И как ему, следователю, быть? Не впервые думал об этом, совсем не впервые…
Отпустив плечо старика, Каминский достал платок и вытер пот со лба. Душно было в доме. И этот застоявшийся пыльный воздух, пропитанный запахом крови…
— Пан Войцех, трупы свежие, — деловито сообщил врач, закончивший осмотр. — Вскрытие покажет, но думаю, что ещё полсуток назад люди были живы-здоровы. — Снял резиновые перчатки и принялся протирать руки спиртом. — По моей части всё. Как только составите протокол, можно увозить в повет, в морг.
— Спасибо, пан Михал…
— А как же я, пан следователь? Может, я уже пойду, чтобы под ногами не путаться? Вы тут протокол составлять будете и вообще…

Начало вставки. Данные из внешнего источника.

-- ==== Sys2Proof/Machine/WordCodec.lean ====
section
/-! DEFINITION. ROTL and ROTR, the commands of the Word Codec (R144, R145). -/

namespace Sys2Proof.Machine

/-- `s >= WORD_BITS or ARG0 >= 2^WORD_BITS` (R144, R145). -/
def rotationRefused (amount : Nat) (s : State) : Bool := bitsOf s ≤ amount || !arg0Ok s

/-- ROTL: RES0 <- `rotl_n(ARG0, s)` (R144). -/
def execRotl (amount : Nat) (s : State) : Host.Outcome State Fault Refusal :=
  .next <| complete <|
    if rotationRefused amount s then .raised .badOperand s
    else .finished (setRes0 (rotl (bitsOf s) s.arg0 amount) s)

/-- ROTR: RES0 <- `rotr_n(ARG0, s)` (R145). -/
def execRotr (amount : Nat) (s : State) : Host.Outcome State Fault Refusal :=
  .next <| complete <|
    if rotationRefused amount s then .raised .badOperand s
    else .finished (setRes0 (rotr (bitsOf s) s.arg0 amount) s)

end Sys2Proof.Machine
end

Староста искательно смотрел на Каминского. Но у того ещё были вопросы. Выждав, пока доктор выйдет на улицу, следователь круто обернулся к Адамеку (тот аж отшатнулся) и спросил напористо:
— Скажи мне, пока один на один. Не для протокола.
— Что, пан следователь?
— Ты этих мстителей знаешь. Не можешь не знать. Вы же их наверняка всей общиной кормите-поите. Да ещё, небось, одеваете-обуваете. Вот и скажи, кто они такие. Имена, фамилии. Может, клички. Сколько их. Где прячутся. Это только для меня. — Требовательно посмотрел прямо в глаза. Нажал голосом: — Ну? А я в рапорте наместнику укажу, что горожане здесь ни при чём, обещаю.
Староста замотал головой.
— Не могу я, пан следователь…
— Боишься?
— Боюсь, да… Опять же, — какие ни есть, а защитники наши. За Польшу великую воюют. Как же их выдавать? Свои ведь, — закончил неуверенно.
В сущности, старик высказал вслух то, о чём Каминский и сам только что думал. Свои-то свои, но… Невольно бросил взгляд на мёртвую девушку, на распятого мужчину.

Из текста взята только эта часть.